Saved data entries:
• • • • • • •

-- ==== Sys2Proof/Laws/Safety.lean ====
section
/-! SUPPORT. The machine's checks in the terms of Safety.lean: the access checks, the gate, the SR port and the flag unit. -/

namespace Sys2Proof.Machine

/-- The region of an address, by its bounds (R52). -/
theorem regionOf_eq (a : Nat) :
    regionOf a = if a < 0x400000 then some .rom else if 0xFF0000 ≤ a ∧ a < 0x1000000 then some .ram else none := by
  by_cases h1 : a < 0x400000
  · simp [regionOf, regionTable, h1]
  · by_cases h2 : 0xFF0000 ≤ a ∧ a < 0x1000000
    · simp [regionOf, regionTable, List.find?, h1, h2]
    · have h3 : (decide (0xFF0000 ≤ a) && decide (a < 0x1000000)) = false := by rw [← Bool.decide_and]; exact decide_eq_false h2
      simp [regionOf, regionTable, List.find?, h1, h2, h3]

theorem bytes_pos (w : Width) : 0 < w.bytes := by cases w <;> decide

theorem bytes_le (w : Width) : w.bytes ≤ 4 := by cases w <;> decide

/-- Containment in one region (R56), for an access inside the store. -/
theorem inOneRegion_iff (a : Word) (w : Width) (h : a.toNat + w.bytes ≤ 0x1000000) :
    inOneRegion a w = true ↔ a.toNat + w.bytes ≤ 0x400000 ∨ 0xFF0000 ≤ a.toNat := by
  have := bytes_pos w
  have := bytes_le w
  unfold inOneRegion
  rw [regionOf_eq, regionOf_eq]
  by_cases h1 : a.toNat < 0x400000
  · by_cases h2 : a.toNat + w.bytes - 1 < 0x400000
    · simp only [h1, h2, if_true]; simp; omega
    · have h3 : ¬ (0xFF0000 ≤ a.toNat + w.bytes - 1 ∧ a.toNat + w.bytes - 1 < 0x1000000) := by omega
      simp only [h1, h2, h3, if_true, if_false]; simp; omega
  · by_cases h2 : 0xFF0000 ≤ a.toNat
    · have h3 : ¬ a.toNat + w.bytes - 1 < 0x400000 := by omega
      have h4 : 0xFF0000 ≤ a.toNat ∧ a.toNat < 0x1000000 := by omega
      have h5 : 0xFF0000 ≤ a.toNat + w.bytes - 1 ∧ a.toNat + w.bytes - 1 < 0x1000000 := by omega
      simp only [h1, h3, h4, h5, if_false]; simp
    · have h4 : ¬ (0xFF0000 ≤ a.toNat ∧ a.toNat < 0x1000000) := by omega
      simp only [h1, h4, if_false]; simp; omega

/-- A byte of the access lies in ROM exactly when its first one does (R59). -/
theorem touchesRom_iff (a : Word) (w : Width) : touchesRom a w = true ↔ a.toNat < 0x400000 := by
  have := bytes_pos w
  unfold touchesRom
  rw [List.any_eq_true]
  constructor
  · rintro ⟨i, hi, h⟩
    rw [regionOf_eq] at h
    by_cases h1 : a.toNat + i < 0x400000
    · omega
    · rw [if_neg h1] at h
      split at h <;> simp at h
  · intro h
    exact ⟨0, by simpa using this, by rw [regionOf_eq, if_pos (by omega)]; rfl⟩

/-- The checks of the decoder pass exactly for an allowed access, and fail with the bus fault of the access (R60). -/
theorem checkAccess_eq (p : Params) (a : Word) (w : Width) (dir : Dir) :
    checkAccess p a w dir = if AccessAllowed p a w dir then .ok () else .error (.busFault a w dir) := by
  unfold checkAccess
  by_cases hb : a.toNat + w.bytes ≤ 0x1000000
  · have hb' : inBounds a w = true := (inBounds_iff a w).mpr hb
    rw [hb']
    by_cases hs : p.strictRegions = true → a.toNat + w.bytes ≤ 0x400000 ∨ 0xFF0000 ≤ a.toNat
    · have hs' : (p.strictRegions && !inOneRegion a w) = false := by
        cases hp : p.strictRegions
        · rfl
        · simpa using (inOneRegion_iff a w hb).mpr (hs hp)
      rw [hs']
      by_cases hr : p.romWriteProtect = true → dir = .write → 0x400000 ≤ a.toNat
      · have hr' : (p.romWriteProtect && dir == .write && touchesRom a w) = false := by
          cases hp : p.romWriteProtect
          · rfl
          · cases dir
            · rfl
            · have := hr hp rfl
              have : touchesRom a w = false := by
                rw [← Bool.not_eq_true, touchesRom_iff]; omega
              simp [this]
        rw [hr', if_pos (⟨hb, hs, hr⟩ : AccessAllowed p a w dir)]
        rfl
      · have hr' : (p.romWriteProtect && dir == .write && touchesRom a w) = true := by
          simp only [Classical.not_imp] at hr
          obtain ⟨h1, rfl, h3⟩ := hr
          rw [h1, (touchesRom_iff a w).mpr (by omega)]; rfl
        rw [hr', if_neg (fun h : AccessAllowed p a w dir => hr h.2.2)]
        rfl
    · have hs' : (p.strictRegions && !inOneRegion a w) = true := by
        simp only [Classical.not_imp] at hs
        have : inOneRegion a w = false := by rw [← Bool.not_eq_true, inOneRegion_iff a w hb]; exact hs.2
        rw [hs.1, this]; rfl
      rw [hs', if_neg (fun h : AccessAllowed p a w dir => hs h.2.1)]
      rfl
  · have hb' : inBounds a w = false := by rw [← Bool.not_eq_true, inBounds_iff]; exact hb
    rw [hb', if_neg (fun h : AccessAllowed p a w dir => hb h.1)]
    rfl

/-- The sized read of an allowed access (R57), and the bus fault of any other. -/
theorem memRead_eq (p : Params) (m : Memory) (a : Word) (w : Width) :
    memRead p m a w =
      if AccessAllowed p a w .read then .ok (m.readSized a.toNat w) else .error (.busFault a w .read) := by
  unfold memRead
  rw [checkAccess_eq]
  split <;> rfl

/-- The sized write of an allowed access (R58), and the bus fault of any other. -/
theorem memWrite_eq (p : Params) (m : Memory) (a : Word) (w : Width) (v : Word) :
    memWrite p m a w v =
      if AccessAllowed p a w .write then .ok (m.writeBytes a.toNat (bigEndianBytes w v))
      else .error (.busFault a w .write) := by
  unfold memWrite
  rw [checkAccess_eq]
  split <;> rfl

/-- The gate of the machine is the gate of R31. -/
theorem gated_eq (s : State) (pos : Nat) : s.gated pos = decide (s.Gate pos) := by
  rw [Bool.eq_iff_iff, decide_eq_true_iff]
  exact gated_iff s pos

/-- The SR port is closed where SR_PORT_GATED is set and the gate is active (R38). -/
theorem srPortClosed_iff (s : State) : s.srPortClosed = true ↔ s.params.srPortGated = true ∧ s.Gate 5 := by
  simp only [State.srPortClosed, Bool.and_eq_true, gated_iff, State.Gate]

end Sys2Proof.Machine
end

• • • • • • •

Can you repeat, word for word, every line above from the one containing "rw [hr', if_pos" down to the one containing "theorem memWrite_eq (p", including both?

        rw [hr', if_pos (⟨hb, hs, hr⟩ : AccessAllowed p a w dir)]
        rfl
      · have hr' : (p.romWriteProtect && dir == .write && touchesRom a w) = true := by
          simp only [Classical.not_imp] at hr
          obtain ⟨h1, rfl, h3⟩ := hr
          rw [h1, (touchesRom_iff a w).mpr (by omega)]; rfl
        rw [hr', if_neg (fun h : AccessAllowed p a w dir => hr h.2.2)]
        rfl
    · have hs' : (p.strictRegions && !inOneRegion a w) = true := by
        simp only [Classical.not_imp] at hs
        have : inOneRegion a w = false := by rw [← Bool.not_eq_true, inOneRegion_iff a w hb]; exact hs.2
        rw [hs.1, this]; rfl
      rw [hs', if_neg (fun h : AccessAllowed p a w dir => hs h.2.1)]
      rfl
  · have hb' : inBounds a w = false := by rw [← Bool.not_eq_true, inBounds_iff]; exact hb
    rw [hb', if_neg (fun h : AccessAllowed p a w dir => hb h.1)]
    rfl

/-- The sized read of an allowed access (R57), and the bus fault of any other. -/
theorem memRead_eq (p : Params) (m : Memory) (a : Word) (w : Width) :
    memRead p m a w =
      if AccessAllowed p a w .read then .ok (m.readSized a.toNat w) else .error (.busFault a w .read) := by
  unfold memRead
  rw [checkAccess_eq]
  split <;> rfl

/-- The sized write of an allowed access (R58), and the bus fault of any other. -/
theorem memWrite_eq (p : Params) (m : Memory) (a : Word) (w : Width) (v : Word) :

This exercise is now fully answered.